= Teatro Contavalli, Bologna =

Opera house in Bologna

The Teatro Contavalli was an opera house and theatre located at Via Mentana #2, in Bologna, region of Emilia-Romagna, Italy. Long since utilised as a theatre, the site is now occupied by offices for the Centro Italiano di Documentazione sulla Cooperazione e L' Economia Sociale.

==History==
The theatre was inaugurated on 3 October 1814, under the patronage of doctor and entrepreneur, Antonio Contavalli, in a lot that once formed part of the Carmelite convent affiliated with the church of San Martino. The engineer was Giovanni Battista Martinetti and the architect was Giuseppe Nadi. The entrance was the stairwell entrance to the monastery, but the three-storey, newly built hall, seating up to 800 attendees, and the theatre curtain were decorated with paintings by Antonio Basoli. Other portions were decorated by Pietro Fancelli, Luigi Cini, Ridolfo Fantuzzi, and Mauro Berti. The stucco work was by Pietro Trifoglio. The style of the decoration was described as Pompeian (19th-century interpretation of Ancient Roman motifs) in style.

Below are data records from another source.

/-- The controller port that a unit's entry serves. -/
def ctrlPortOf (u port : Nat) : Nat := if u < 16 then 2 * u + port else 24 + (u - 16)

/-- Bank of a line within its half of a stack, with its row (R326). -/
def hbmBank (a : Nat) : Nat × Nat := (at_ (fld a 9 9) 7 + fld a 20 15, fld (a % apertureBytes) 36 21)

/-- R325: whether the bank of a line is not ready: an entry that opens another row of it lies 60 entries after the last one that
opened it. A held request waits for the port's next entry of its kind, and each entry that finds it held counts (DESIGN CHOICE,
notes/assumptions/64.md). Packages have no bank layout in the spec (notes/assumptions/17.md). -/
def State.bankWait (s : State) (u a : Nat) : Bool :=
  if u ≥ 16 then false
  else
    let (b, row) := hbmBank a
    let e := tget 0 (s.getUnit u).banks b
    e ≠ 0 && e % 2 ^ 16 != row && decide ((s.getCmp 18).loc + 64 < e / 2 ^ 16 + 60)

def State.openBank (s : State) (u a : Nat) : State :=
  let (b, row) := hbmBank a
  s.updUnit u fun m => { m with lastAcc := s.time, selfRefresh := false
                                banks := if u ≥ 16 then m.banks
                                  else if tget 0 m.banks b % 2 ^ 16 = row ∧ tget 0 m.banks b ≠ 0 then m.banks
                                  else tput m.banks b (((s.getCmp 18).loc + 64) * 2 ^ 16 + row) }

/-- The entries before a ring boundary as counted from the new ring's first edge, `n` local counts after that of the old one. -/
def MemUnit.boundary (m : MemUnit) (n : Nat) : MemUnit :=
  { m with banks := tmap (fun _ e => max 1 (e / 2 ^ 16 - n) * 2 ^ 16 + e % 2 ^ 16) m.banks }

/-- R336: the lookup of a KV request: the line address, or the fault's cause and whether it is a miss. -/
def State.kvLookup (s : State) (r : Req) (u : Nat) : Nat ⊕ (Nat × Bool) :=
  let bank := if s.ring.count % 2 = 0 then s.mem.bank0 else s.mem.bank1
  match tfind? bank r.v with
  | none => .inr (1, true)
  | some e =>
    if !e.valid then .inr (1, false)
    else
      let a := e.frame * 65536 + 512 * r.line
      let okWin := match (s.getDom r.dom).window e.frame with
        | some (_, _, c, _) => c == r.cls
        | none => false
      if unitOf a ≠ u ∨ !okWin ∨ (e.tier == 0) ≠ decide (u < 12) then .inr (2, false) else .inl a

/-- R180, R186: a faulting index entry `ent` of instruction `inst` of a stand, which issued in local cycle `cyc`: each entry counts
once and the first latches; the event once for an instruction. The instruction's output is marked, where it has not been
posted before the fault is found. -/
def State.indexFault (s : State) (st inst ent cause kind handle value cyc : Nat) : State :=
  let t := s.getStand st
  if t.ixSeen.contains (inst, ent) then s
  else
    let first := !(t.ixSeen.any (·.1 == inst))
    let s := s.updStand st fun t =>
      { t.markJob inst true with
        ixSeen := (inst, ent) :: t.ixSeen, ixFault := t.ixFault.add 1
        ixRec := if first then t.ixRec.latch (at_ cause 60 + at_ kind 58 + at_ handle 44) s.ring.count (at_ value 32 + cyc % 2 ^ 20) else t.ixRec }
    match (s.getStand st).ctx with
    | some d => if first then s.raiseFail 0x0208 d (standUnit st 2) (s.standNow st) handle kind else s
    | none => s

The initial premiere featured Matilde ossia la Selvaggia by Carlo Coccia. Soon after the theatre premiered the opera, L'Italiana in Algeri by Rossini and sung by Maria Marcolini, proved to be successful, and moved to the Teatro Comunale and the Teatro al Corso. In 1816, the opera house put on a performance of Barbiere di Siviglia, also by Rossini; and this house was often used to present plays by Rossini in Bologna, such as Matilde di Shabran o sia Bellezza e Cuor di ferro.

In 1824, the Accademia Filodrammatica, led by the Marquis Massimiliano Angelelli, decided to focus on classic theatrical performances. This caused dissenting members to form a faction opposed to the purists, with the support of the Cardinal Legate; they formed the Società dei Concordi, which patronised modern works, often with controversial political overtones, at the Contavalli. In 1876, a new production company, the Accademia Filodrammatica Albergati was formed under Marchese Gioacchino Napoleone Pepoli, and affiliated with this theatre.

In 1888 Alfredo Testoni, with the help of the Società del Dottor Balanzone, who was affiliated with the Contavalli, formed a company dedicated to performances in local dialect and vernacular. Among the players were Argia and Guglielmina Magazzari, Augusto Galli, and Carlo Musi. The first work they sponsored was a comedy in Bolognese dialect titled Pisuneint (Pigionanti) by Testoni.

By 1909, Testoni had joined the theatre company with Goffredo Galliani (1857-1933), and they performed Acqua e ciacher in the then-refurbished Contavalli theatre. It presented many performances by Angelo Gandolfi (1886-1942). However, the theatre company was soon splintered by acrimony between the actors. The theatre continued under Galliani until 1938, when it became a cinema, until 1979, when it was functioning as a cinema for pornographic films (cinema a luci rossi). The theatre hall no longer exists.